*Assigned task*
Both the line below containing "(a : SpdmAlgs)" and the line containing "standby (R29). -/", along with every line between them, should be repeated exactly; no other line belongs in the answer.

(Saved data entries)
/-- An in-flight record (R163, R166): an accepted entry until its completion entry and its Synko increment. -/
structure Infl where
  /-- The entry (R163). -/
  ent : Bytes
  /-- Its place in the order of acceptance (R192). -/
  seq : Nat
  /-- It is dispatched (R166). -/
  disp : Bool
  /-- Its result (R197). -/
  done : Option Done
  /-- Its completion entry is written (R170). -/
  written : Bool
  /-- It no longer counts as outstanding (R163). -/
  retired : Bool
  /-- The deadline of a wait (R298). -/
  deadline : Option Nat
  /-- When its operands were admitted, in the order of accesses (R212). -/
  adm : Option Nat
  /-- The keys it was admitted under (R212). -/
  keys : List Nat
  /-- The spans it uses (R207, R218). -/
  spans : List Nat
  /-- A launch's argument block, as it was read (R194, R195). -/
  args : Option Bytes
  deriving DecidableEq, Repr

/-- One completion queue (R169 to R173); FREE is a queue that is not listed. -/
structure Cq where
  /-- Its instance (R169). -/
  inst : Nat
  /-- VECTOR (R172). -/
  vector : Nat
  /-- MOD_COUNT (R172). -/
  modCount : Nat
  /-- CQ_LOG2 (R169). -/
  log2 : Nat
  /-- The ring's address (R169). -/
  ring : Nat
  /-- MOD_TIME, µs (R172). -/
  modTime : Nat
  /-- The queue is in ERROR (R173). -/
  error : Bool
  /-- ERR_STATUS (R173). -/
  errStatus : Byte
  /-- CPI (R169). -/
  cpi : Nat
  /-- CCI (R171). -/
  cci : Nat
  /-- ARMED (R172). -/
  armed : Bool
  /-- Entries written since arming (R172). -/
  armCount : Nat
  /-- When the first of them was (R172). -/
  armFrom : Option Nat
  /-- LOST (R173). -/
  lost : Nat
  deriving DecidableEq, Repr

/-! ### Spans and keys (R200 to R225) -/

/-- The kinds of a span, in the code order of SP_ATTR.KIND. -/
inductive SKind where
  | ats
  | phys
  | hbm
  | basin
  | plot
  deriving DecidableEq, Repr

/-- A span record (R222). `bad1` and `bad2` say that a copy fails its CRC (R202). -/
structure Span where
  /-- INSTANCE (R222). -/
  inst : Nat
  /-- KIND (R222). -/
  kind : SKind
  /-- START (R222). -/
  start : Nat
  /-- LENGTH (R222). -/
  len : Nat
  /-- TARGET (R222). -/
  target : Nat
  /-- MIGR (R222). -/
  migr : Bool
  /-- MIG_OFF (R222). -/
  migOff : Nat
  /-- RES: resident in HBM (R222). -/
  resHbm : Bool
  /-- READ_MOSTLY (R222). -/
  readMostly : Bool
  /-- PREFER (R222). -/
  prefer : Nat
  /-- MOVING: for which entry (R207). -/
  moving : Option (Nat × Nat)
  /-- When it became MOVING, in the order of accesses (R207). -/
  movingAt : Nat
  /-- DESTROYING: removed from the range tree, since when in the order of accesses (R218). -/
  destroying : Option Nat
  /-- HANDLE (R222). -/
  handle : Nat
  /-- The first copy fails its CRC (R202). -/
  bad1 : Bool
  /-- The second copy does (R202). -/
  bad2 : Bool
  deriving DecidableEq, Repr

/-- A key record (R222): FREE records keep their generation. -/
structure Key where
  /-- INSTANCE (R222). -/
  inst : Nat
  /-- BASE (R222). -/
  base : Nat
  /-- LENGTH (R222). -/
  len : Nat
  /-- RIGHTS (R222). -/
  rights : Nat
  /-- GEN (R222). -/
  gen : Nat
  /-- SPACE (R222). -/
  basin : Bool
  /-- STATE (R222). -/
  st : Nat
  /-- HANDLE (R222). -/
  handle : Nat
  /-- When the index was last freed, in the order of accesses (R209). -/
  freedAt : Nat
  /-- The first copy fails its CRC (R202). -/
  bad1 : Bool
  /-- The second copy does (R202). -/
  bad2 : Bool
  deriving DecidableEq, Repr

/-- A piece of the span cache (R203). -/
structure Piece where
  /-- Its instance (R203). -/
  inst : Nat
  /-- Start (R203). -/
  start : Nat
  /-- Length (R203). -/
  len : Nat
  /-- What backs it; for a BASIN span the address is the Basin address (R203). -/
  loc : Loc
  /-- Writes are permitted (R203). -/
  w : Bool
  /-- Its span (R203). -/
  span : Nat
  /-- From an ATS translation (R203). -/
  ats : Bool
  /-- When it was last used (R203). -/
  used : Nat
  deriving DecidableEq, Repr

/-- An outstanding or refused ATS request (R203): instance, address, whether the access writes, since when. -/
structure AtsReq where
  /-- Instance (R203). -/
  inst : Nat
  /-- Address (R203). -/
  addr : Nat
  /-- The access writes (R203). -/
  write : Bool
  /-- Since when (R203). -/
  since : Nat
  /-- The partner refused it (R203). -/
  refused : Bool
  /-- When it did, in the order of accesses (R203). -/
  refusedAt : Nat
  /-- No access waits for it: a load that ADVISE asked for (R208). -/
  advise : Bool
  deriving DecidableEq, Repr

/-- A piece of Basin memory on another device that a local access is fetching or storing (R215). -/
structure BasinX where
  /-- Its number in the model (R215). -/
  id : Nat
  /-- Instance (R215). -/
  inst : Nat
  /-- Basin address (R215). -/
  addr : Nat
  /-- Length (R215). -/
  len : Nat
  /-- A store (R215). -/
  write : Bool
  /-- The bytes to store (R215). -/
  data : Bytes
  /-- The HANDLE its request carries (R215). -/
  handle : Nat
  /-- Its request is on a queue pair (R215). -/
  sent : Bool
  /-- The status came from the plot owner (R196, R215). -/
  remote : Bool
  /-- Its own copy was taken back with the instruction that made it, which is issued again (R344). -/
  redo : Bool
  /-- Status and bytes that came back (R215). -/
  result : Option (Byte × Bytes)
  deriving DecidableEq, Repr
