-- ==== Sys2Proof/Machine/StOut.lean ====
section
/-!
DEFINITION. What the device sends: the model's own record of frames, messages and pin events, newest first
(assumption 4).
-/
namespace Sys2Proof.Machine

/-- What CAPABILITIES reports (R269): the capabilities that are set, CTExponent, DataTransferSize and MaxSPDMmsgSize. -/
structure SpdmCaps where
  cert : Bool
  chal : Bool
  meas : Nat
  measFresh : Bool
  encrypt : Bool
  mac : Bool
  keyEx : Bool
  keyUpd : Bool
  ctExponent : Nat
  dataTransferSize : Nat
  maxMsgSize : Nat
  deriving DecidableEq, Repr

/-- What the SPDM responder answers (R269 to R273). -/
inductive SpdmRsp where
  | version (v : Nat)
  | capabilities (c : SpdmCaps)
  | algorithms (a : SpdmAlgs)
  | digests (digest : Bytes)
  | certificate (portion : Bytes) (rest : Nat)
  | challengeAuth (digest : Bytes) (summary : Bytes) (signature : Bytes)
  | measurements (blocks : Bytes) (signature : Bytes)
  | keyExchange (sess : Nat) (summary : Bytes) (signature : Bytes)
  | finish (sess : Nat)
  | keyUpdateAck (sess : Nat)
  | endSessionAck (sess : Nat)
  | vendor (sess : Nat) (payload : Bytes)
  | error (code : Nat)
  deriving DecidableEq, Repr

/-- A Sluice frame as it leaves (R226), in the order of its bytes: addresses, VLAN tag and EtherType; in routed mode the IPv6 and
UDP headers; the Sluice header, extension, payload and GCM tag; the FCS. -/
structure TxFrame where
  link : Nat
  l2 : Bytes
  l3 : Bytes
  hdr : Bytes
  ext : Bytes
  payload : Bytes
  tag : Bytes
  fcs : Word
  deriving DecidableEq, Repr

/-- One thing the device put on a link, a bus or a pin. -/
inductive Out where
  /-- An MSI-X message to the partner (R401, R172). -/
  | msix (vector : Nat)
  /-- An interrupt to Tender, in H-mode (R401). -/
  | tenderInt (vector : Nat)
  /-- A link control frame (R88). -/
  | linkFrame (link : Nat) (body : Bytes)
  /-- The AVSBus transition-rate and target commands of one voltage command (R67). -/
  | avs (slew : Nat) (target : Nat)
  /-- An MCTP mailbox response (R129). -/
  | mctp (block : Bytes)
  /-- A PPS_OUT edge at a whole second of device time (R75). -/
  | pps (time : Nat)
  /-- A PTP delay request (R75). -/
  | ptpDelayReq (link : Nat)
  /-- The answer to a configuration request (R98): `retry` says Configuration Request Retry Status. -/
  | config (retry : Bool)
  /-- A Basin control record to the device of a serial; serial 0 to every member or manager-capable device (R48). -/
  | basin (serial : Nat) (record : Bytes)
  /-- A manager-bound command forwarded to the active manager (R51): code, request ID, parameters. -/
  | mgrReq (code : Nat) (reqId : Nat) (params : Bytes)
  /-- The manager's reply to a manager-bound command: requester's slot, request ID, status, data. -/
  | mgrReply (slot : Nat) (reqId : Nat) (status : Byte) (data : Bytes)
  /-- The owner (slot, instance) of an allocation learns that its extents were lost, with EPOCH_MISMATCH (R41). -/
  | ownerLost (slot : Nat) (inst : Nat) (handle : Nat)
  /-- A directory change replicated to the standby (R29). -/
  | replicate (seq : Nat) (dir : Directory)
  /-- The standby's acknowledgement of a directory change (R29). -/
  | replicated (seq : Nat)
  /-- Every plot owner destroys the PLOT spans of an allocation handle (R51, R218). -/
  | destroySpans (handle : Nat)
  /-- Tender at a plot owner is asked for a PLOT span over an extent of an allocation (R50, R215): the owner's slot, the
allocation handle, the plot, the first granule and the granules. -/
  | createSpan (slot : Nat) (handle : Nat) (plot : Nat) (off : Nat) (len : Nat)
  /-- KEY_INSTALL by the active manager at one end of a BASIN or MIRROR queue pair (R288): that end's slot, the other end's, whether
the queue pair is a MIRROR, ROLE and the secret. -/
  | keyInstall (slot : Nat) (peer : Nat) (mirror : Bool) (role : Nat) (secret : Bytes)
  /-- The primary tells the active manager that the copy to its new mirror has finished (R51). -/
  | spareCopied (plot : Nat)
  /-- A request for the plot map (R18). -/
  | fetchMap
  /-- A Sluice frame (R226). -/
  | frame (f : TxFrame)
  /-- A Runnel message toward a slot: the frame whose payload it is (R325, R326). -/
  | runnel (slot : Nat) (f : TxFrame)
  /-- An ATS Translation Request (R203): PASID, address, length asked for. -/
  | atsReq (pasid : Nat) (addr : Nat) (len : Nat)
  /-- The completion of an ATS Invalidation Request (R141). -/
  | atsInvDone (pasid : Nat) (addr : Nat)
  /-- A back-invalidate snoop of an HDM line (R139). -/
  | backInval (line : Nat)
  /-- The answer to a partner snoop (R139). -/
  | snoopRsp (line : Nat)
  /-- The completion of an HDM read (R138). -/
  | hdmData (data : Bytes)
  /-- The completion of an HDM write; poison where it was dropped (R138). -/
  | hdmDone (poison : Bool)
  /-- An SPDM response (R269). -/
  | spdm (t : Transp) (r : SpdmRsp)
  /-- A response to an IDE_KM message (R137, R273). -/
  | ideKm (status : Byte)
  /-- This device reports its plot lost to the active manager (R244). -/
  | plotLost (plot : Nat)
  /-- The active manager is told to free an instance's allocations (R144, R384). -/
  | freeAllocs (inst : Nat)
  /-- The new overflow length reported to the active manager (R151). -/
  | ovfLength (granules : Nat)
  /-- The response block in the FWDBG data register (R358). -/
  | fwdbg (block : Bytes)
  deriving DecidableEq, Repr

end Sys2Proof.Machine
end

*Solution to the exercise*
  | algorithms (a : SpdmAlgs)
  | digests (digest : Bytes)
  | certificate (portion : Bytes) (rest : Nat)
  | challengeAuth (digest : Bytes) (summary : Bytes) (signature : Bytes)
  | measurements (blocks : Bytes) (signature : Bytes)
  | keyExchange (sess : Nat) (summary : Bytes) (signature : Bytes)
  | finish (sess : Nat)
  | keyUpdateAck (sess : Nat)
  | endSessionAck (sess : Nat)
  | vendor (sess : Nat) (payload : Bytes)
  | error (code : Nat)
  deriving DecidableEq, Repr

/-- A Sluice frame as it leaves (R226), in the order of its bytes: addresses, VLAN tag and EtherType; in routed mode the IPv6 and
UDP headers; the Sluice header, extension, payload and GCM tag; the FCS. -/
structure TxFrame where
  link : Nat
  l2 : Bytes
  l3 : Bytes
  hdr : Bytes
  ext : Bytes
  payload : Bytes
  tag : Bytes
  fcs : Word
  deriving DecidableEq, Repr

/-- One thing the device put on a link, a bus or a pin. -/
inductive Out where
  /-- An MSI-X message to the partner (R401, R172). -/
  | msix (vector : Nat)
  /-- An interrupt to Tender, in H-mode (R401). -/
  | tenderInt (vector : Nat)
  /-- A link control frame (R88). -/
  | linkFrame (link : Nat) (body : Bytes)
  /-- The AVSBus transition-rate and target commands of one voltage command (R67). -/
  | avs (slew : Nat) (target : Nat)
  /-- An MCTP mailbox response (R129). -/
  | mctp (block : Bytes)
  /-- A PPS_OUT edge at a whole second of device time (R75). -/
  | pps (time : Nat)
  /-- A PTP delay request (R75). -/
  | ptpDelayReq (link : Nat)
  /-- The answer to a configuration request (R98): `retry` says Configuration Request Retry Status. -/
  | config (retry : Bool)
  /-- A Basin control record to the device of a serial; serial 0 to every member or manager-capable device (R48). -/
  | basin (serial : Nat) (record : Bytes)
  /-- A manager-bound command forwarded to the active manager (R51): code, request ID, parameters. -/
  | mgrReq (code : Nat) (reqId : Nat) (params : Bytes)
  /-- The manager's reply to a manager-bound command: requester's slot, request ID, status, data. -/
  | mgrReply (slot : Nat) (reqId : Nat) (status : Byte) (data : Bytes)
  /-- The owner (slot, instance) of an allocation learns that its extents were lost, with EPOCH_MISMATCH (R41). -/
  | ownerLost (slot : Nat) (inst : Nat) (handle : Nat)
  /-- A directory change replicated to the standby (R29). -/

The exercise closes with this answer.